§ The task:
Where the line with "simp only [BitVec.getLsbD_and, BitVec.getLsbD_or]" appears below, start writing out lines exactly, and finish with the line with "have hm := congrArg", which is included; write out nothing else.

━━ Material supplied ━━

-- ==== Sys2Proof/Certificates/Slice0/Obligations.lean ====
section
/-! DEFINITION. The statements for the provers. Each docstring names the rule of spec/ it formalises. Values of doubles
are in units of 2^-1074 (`dValue`, `dOne`). -/

open Sys2Proof Sys2Proof.Machine

/-! ### Encoding and fetch -/

/-- Decode of encode gives the instruction back, every operand at every value (30_encoding.md R72 to R75). -/
def Obligations.DecodeOfEncodeIsTheInstruction : Prop :=
  ∀ (p : Params) (i : Instr), i.wf p = true → decodeWord p.hasFp64Int (encode i) = .instr i

/-- A word decodes to no instruction but the one it encodes, and only to one that exists (30_encoding.md R76, R77). -/
def Obligations.DecodedWordIsItsEncoding : Prop :=
  ∀ (p : Params) (w : Word) (i : Instr), decodeWord p.hasFp64Int w = .instr i → encode i = w ∧ i.wf p = true

/-- A word that matches a row of the opcode table decodes to an instruction when the doubleword conversions exist
(30_encoding.md R75). -/
def Obligations.TableWordsDecode : Prop :=
  ∀ (w : Word) (row : OpcodeRow), row ∈ opcodeTable → w &&& row.mask = row.value →
    ∃ i, decodeWord true w = .instr i

/-- A word that matches no row is refused, by the decoder and by the step that fetches it (30_encoding.md R76). -/
def Obligations.WordsOutsideTheTableAreRefused : Prop :=
  ∀ (s : State) (w : Word), (∀ row ∈ opcodeTable, w &&& row.mask ≠ row.value) →
    ∃ why, decodeWord s.params.hasFp64Int w = .refused why ∧
      (s.fetch = .next w → step s = .refused (.badWord w why))

/-- The refused forms (30_encoding.md R77): Rc = 1; OE = 1; AA = 1 or LK = 1; a reserved field that is not 0; another
BO; a BI that selects EQ or UN. -/
def Obligations.VariantFormsAreRefused : Prop :=
  ∀ (has : Bool) (w : Word),
    (msbSlice w 0 6 = 63#6 ∧ msbSlice w 31 1 = 1#1) ∨
    (msbSlice w 0 6 = 31#6 ∧ msbSlice w 22 9 = 266#9 ∧ (msbSlice w 21 1 = 1#1 ∨ msbSlice w 31 1 = 1#1)) ∨
    (msbSlice w 0 6 = 16#6 ∧ (msbSlice w 30 1 = 1#1 ∨ msbSlice w 31 1 = 1#1)) ∨
    (msbSlice w 0 6 = 63#6 ∧ msbSlice w 21 10 ∈ [12#10, 14#10, 15#10, 814#10, 815#10, 846#10, 72#10] ∧
      msbSlice w 11 5 ≠ 0#5) ∨
    (msbSlice w 0 6 = 63#6 ∧ msbSlice w 21 10 = 0#10 ∧ msbSlice w 9 2 ≠ 0#2) ∨
    (msbSlice w 0 6 = 63#6 ∧ msbSlice w 26 5 = 20#5 ∧ msbSlice w 21 5 ≠ 0#5) ∨
    (msbSlice w 0 6 = 16#6 ∧ msbSlice w 6 5 ≠ 0b01100#5 ∧ msbSlice w 6 5 ≠ 0b00100#5) ∨
    (msbSlice w 0 6 = 16#6 ∧ (msbSlice w 14 2 = 2#2 ∨ msbSlice w 14 2 = 3#2)) →
    ∃ why, decodeWord has w = .refused why

/-- Words of 95_test_vectors.md sections 6 and 7, one or more of each family, stand for their instructions. -/
def Obligations.SpecWordsDecode : Prop :=
  decodeWord true 0xD841FFF8#32 = .instr (.stfd 2 (-8) 1) ∧
  decodeWord true 0x8061000C#32 = .instr (.lwz 3 12 1) ∧
  decodeWord true 0xFC402090#32 = .instr (.fmr 2 4) ∧
  decodeWord true 0xFF811000#32 = .instr (.fcmpu 7 1 2) ∧
  decodeWord true 0xFC412828#32 = .instr (.fsub 2 1 5) ∧
  decodeWord true 0x7C632A14#32 = .instr (.add 3 3 5) ∧
  decodeWord true 0x41890018#32 = .instr (.bgt 2 6) ∧
  decodeWord true 0x40880008#32 = .instr (.bnl 2 2) ∧
  decodeWord true 0xFC40081E#32 = .instr (.fctiwz 2 1) ∧
  decodeWord true 0xFC60165E#32 = .instr (.fctidz 3 2) ∧
  decodeWord true 0xFC20069C#32 = .instr (.fcfid 1 0) ∧
  decodeWord true 0xFC400818#32 = .instr (.frsp 2 1)

/-- A step at an aligned `pc` inside the program runs the instruction the word there decodes to, and adds nothing
around it (60_exceptions.md R256; 20_memory.md R51). -/
def Obligations.StepRunsTheDecodedInstruction : Prop :=
  ∀ (s : State) (i : Instr), s.pc.toNat % 4 = 0 → s.inProgram = true →
    decodeWord s.params.hasFp64Int (s.mem.readWord s.pc.toNat) = .instr i → step s = exec i s
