-- ==== Sys2Proof/Laws/PerInstr.lean ====
section
/-! SUPPORT. Statements made for every instruction, one lemma per constructor. TableRow: the instruction's word matches
its own row of spec/opcode_table.json. -/

namespace Sys2Proof.Laws

/-- The place of an instruction's row in `opcodeTable`. -/
def rowIndex : Instr → Nat
  | .frsp _ _ => 0
  | .fctiw _ _ => 1
  | .fctiwz _ _ => 2
  | .fctid _ _ => 3
  | .fctidz _ _ => 4
  | .fcfid _ _ => 5
  | .fmr _ _ => 6
  | .fcmpu _ _ _ => 7
  | .fsub _ _ _ => 8
  | .add _ _ _ => 9
  | .stfd _ _ _ => 10
  | .lwz _ _ _ => 11
  | .bl _ _ => 12
  | .bgt _ _ => 13
  | .bnl _ _ => 14

theorem or_and (a b m : Word) : (a ||| b) &&& m = (a &&& m) ||| (b &&& m) := by
  apply BitVec.eq_of_getLsbD_eq
  intro j hj
  simp only [BitVec.getLsbD_and, BitVec.getLsbD_or]
  cases a.getLsbD j <;> cases b.getLsbD j <;> simp

/-- A field where the mask holds no bit leaves nothing under the mask. -/
theorem place_and_zero {n : Nat} (x : BitVec n) (i : Nat) (m : Word)
    (h : place (BitVec.allOnes n) i &&& m = 0#32) : place x i &&& m = 0#32 := by
  apply BitVec.eq_of_getLsbD_eq
  intro j hj
  have hm := congrArg (fun v : Word => v.getLsbD j) h
  simp only [place, BitVec.getLsbD_and, BitVec.getLsbD_shiftLeft, BitVec.getLsbD_setWidth, BitVec.getLsbD_allOnes,
    BitVec.getLsbD_zero] at hm ⊢
  by_cases hn : j - (32 - i - n) < n
  · simp only [hn, decide_true] at hm
    cases hx : x.getLsbD (j - (32 - i - n)) <;> simp_all
  · rw [BitVec.getLsbD_of_ge x _ (by omega)]
    simp

namespace TableRow

/-- The word of the instruction matches the mask and value of its row. -/
def Statement (i : Instr) : Prop :=
  ∃ row, opcodeTable[rowIndex i]? = some row ∧ encode i &&& row.mask = row.value

theorem frsp (frt frb : FReg) : Statement (.frsp frt frb) := by
  refine ⟨_, rfl, ?_⟩
  simp (disch := decide) only [encode, encodeUnary, or_and, place_and_zero]
  decide

theorem fctiw (frt frb : FReg) : Statement (.fctiw frt frb) := by
  refine ⟨_, rfl, ?_⟩
  simp (disch := decide) only [encode, encodeUnary, or_and, place_and_zero]
  decide

theorem fctiwz (frt frb : FReg) : Statement (.fctiwz frt frb) := by
  refine ⟨_, rfl, ?_⟩
  simp (disch := decide) only [encode, encodeUnary, or_and, place_and_zero]
  decide

theorem fctid (frt frb : FReg) : Statement (.fctid frt frb) := by
  refine ⟨_, rfl, ?_⟩
  simp (disch := decide) only [encode, encodeUnary, or_and, place_and_zero]
  decide

theorem fctidz (frt frb : FReg) : Statement (.fctidz frt frb) := by
  refine ⟨_, rfl, ?_⟩
  simp (disch := decide) only [encode, encodeUnary, or_and, place_and_zero]
  decide

theorem fcfid (frt frb : FReg) : Statement (.fcfid frt frb) := by
  refine ⟨_, rfl, ?_⟩
  simp (disch := decide) only [encode, encodeUnary, or_and, place_and_zero]
  decide

theorem fmr (frt frb : FReg) : Statement (.fmr frt frb) := by
  refine ⟨_, rfl, ?_⟩
  simp (disch := decide) only [encode, encodeUnary, or_and, place_and_zero]
  decide

theorem fcmpu (bf : CrIdx) (fra frb : FReg) : Statement (.fcmpu bf fra frb) := by
  refine ⟨_, rfl, ?_⟩
  simp (disch := decide) only [encode, or_and, place_and_zero]
  decide

theorem fsub (frt fra frb : FReg) : Statement (.fsub frt fra frb) := by
  refine ⟨_, rfl, ?_⟩
  simp (disch := decide) only [encode, or_and, place_and_zero]
  decide

theorem add (rt ra rb : GReg) : Statement (.add rt ra rb) := by
  refine ⟨_, rfl, ?_⟩
  simp (disch := decide) only [encode, or_and, place_and_zero]
  decide

theorem stfd (frs : FReg) (d : BitVec 16) (ra : GReg) : Statement (.stfd frs d ra) := by
  refine ⟨_, rfl, ?_⟩
  simp (disch := decide) only [encode, encodeD, or_and, place_and_zero]
  decide

theorem lwz (rt : GReg) (d : BitVec 16) (ra : GReg) : Statement (.lwz rt d ra) := by
  refine ⟨_, rfl, ?_⟩
  simp (disch := decide) only [encode, encodeD, or_and, place_and_zero]
  decide

theorem bl (crn : CrIdx) (bd : BitVec 14) : Statement (.bl crn bd) := by
  refine ⟨_, rfl, ?_⟩
  simp (disch := decide) only [encode, encodeB, or_and, place_and_zero]
  decide

theorem bgt (crn : CrIdx) (bd : BitVec 14) : Statement (.bgt crn bd) := by
  refine ⟨_, rfl, ?_⟩
  simp (disch := decide) only [encode, encodeB, or_and, place_and_zero]
  decide

theorem bnl (crn : CrIdx) (bd : BitVec 14) : Statement (.bnl crn bd) := by
  refine ⟨_, rfl, ?_⟩
  simp (disch := decide) only [encode, encodeB, or_and, place_and_zero]
  decide

end TableRow
end Sys2Proof.Laws
end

━━━

§ Result of this task:
  simp only [BitVec.getLsbD_and, BitVec.getLsbD_or]
  cases a.getLsbD j <;> cases b.getLsbD j <;> simp

/-- A field where the mask holds no bit leaves nothing under the mask. -/
theorem place_and_zero {n : Nat} (x : BitVec n) (i : Nat) (m : Word)
    (h : place (BitVec.allOnes n) i &&& m = 0#32) : place x i &&& m = 0#32 := by
  apply BitVec.eq_of_getLsbD_eq
  intro j hj
  have hm := congrArg (fun v : Word => v.getLsbD j) h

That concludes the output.